→ **WHAT NEEDS TO BE DONE**
Below is a listing; restate from it, character for character, the lines beginning at the line holding "(hQ : padLen (s.lenOf b) m ≤ s.cfg.nmax) (h : padLen" and ending at the line holding "(padSeq Y m))) C", both included.

→ **GIVEN INFORMATION**
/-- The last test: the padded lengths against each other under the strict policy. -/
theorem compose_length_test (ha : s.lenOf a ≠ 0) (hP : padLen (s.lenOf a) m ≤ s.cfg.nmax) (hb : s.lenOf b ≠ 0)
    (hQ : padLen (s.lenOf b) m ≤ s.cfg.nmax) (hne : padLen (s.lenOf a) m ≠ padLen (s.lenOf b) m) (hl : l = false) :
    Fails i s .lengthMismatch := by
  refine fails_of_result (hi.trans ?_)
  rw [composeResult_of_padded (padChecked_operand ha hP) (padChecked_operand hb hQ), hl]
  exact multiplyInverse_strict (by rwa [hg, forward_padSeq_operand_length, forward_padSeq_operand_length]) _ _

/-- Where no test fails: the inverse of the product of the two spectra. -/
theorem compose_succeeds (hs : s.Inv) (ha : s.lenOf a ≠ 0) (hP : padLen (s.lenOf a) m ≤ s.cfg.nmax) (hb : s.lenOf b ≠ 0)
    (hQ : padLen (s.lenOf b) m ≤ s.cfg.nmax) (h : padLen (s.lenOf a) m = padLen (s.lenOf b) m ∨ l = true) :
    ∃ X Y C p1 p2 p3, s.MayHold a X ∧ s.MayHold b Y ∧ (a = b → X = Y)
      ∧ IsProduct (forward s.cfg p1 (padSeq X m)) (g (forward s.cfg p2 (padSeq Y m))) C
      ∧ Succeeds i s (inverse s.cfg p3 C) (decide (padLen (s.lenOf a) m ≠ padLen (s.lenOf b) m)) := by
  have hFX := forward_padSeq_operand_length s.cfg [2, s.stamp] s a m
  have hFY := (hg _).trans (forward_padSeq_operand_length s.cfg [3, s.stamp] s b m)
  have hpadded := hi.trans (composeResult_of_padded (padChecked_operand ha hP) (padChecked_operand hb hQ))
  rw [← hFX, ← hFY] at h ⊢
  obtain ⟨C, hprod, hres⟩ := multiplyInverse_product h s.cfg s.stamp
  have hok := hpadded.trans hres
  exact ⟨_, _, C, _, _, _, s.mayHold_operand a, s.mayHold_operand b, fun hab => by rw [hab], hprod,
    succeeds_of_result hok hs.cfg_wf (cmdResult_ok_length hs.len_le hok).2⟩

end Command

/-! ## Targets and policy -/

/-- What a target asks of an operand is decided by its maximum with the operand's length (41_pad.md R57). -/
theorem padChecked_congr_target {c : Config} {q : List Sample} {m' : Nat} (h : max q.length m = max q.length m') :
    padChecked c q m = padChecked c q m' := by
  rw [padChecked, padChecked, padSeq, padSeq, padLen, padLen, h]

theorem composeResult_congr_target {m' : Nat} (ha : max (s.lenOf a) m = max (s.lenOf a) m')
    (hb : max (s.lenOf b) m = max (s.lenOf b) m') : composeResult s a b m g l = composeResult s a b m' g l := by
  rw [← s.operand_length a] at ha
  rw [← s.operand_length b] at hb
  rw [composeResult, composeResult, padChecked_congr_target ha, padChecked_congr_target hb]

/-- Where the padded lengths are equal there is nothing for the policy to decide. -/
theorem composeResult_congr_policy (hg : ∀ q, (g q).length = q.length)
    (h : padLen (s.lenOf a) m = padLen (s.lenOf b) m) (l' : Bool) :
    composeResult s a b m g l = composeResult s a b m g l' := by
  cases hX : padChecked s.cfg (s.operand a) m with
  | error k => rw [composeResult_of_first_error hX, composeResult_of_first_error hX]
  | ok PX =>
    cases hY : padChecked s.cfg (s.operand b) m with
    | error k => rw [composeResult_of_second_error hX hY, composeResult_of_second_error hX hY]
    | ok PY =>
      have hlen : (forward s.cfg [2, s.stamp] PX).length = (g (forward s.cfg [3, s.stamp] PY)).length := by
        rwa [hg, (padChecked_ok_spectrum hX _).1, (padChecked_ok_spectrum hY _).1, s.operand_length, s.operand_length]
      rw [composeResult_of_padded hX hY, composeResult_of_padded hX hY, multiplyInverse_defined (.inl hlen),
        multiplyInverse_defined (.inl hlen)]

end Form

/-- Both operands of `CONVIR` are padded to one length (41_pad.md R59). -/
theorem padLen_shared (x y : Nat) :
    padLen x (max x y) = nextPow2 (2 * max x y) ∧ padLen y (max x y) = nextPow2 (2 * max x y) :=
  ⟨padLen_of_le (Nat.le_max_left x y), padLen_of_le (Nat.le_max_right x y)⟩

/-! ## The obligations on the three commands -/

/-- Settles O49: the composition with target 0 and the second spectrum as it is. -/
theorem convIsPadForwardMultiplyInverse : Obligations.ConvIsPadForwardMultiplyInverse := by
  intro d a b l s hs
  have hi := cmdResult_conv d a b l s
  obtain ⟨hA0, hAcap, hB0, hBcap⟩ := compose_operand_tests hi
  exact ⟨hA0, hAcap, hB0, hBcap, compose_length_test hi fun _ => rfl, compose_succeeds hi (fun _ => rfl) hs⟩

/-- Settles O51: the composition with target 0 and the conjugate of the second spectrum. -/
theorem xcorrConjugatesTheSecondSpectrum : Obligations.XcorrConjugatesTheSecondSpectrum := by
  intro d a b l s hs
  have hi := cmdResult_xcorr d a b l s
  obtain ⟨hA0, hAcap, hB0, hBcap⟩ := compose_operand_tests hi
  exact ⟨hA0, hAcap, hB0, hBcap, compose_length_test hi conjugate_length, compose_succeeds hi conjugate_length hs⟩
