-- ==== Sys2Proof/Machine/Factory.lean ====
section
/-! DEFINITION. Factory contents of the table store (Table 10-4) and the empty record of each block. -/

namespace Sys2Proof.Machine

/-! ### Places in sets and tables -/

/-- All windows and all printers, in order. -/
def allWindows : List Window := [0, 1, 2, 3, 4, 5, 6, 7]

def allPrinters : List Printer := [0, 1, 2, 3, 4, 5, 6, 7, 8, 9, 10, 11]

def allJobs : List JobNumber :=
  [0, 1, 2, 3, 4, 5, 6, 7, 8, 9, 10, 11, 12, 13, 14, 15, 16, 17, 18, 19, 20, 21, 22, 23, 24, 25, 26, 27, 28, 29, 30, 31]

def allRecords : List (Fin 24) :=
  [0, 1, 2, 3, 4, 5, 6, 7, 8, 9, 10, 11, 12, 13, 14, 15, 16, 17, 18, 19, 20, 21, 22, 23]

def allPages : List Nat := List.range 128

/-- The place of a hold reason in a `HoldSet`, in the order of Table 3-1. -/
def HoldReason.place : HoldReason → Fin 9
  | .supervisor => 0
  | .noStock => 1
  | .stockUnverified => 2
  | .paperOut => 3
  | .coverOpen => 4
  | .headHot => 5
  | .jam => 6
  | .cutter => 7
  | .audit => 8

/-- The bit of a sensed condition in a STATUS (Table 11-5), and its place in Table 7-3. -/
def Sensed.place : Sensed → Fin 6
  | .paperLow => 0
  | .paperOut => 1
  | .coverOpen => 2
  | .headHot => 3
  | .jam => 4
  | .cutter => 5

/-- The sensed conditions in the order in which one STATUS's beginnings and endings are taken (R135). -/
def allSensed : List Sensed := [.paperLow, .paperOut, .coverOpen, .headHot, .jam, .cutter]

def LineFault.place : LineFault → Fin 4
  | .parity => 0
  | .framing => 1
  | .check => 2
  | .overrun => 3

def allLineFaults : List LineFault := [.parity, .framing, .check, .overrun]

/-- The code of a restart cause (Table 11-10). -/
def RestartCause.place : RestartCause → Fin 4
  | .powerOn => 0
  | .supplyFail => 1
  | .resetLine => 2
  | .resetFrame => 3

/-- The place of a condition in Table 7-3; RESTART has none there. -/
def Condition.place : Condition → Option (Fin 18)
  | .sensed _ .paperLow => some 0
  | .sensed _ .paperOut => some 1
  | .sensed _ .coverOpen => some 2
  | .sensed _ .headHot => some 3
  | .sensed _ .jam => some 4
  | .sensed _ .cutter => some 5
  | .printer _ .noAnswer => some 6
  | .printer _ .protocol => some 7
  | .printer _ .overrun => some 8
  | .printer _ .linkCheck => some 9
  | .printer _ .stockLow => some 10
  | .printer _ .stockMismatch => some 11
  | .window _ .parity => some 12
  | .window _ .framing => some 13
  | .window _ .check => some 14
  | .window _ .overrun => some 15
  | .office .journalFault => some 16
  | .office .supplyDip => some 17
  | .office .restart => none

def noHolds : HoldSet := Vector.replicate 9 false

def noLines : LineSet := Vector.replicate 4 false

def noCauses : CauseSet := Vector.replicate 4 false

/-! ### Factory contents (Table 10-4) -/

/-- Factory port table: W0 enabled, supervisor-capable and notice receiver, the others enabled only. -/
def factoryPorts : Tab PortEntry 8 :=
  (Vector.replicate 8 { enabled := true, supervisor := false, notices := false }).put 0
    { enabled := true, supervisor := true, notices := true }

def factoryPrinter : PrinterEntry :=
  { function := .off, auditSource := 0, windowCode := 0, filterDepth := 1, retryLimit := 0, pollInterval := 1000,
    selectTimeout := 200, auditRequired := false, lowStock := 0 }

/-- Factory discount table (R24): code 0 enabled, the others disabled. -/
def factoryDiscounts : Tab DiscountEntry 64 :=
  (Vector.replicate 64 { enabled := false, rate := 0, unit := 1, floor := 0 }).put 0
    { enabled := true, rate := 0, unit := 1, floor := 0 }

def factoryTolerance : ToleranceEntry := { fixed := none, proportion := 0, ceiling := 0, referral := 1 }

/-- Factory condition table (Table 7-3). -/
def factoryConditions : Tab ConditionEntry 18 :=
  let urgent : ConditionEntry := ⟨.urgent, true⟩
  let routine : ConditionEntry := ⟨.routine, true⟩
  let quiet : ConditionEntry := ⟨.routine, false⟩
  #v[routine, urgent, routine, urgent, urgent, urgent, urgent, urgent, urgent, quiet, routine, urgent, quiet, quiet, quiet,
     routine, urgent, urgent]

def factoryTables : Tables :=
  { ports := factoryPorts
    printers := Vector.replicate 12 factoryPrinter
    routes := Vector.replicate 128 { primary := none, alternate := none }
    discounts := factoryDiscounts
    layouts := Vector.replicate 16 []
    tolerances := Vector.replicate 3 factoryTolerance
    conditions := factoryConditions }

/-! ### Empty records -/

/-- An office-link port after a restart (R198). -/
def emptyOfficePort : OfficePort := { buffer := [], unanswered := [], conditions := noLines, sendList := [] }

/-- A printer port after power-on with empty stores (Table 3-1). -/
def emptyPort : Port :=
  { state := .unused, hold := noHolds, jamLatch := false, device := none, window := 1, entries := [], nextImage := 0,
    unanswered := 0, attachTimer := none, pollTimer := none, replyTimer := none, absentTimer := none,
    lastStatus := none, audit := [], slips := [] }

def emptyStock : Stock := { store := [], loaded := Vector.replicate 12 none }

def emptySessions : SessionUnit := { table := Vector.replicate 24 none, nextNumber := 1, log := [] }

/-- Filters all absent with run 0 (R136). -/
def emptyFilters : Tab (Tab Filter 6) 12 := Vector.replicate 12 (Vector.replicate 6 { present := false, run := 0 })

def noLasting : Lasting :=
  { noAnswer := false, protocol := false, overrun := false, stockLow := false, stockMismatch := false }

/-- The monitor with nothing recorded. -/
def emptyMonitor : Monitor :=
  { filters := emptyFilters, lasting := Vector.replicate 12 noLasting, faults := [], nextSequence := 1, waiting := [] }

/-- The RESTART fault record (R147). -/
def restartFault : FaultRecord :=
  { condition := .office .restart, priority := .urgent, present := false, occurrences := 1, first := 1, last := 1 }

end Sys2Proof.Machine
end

→ **RESPONSE AREA**
    (hQ : padLen (s.lenOf b) m ≤ s.cfg.nmax) (h : padLen (s.lenOf a) m = padLen (s.lenOf b) m ∨ l = true) :
    ∃ X Y C p1 p2 p3, s.MayHold a X ∧ s.MayHold b Y ∧ (a = b → X = Y)
      ∧ IsProduct (forward s.cfg p1 (padSeq X m)) (g (forward s.cfg p2 (padSeq Y m))) C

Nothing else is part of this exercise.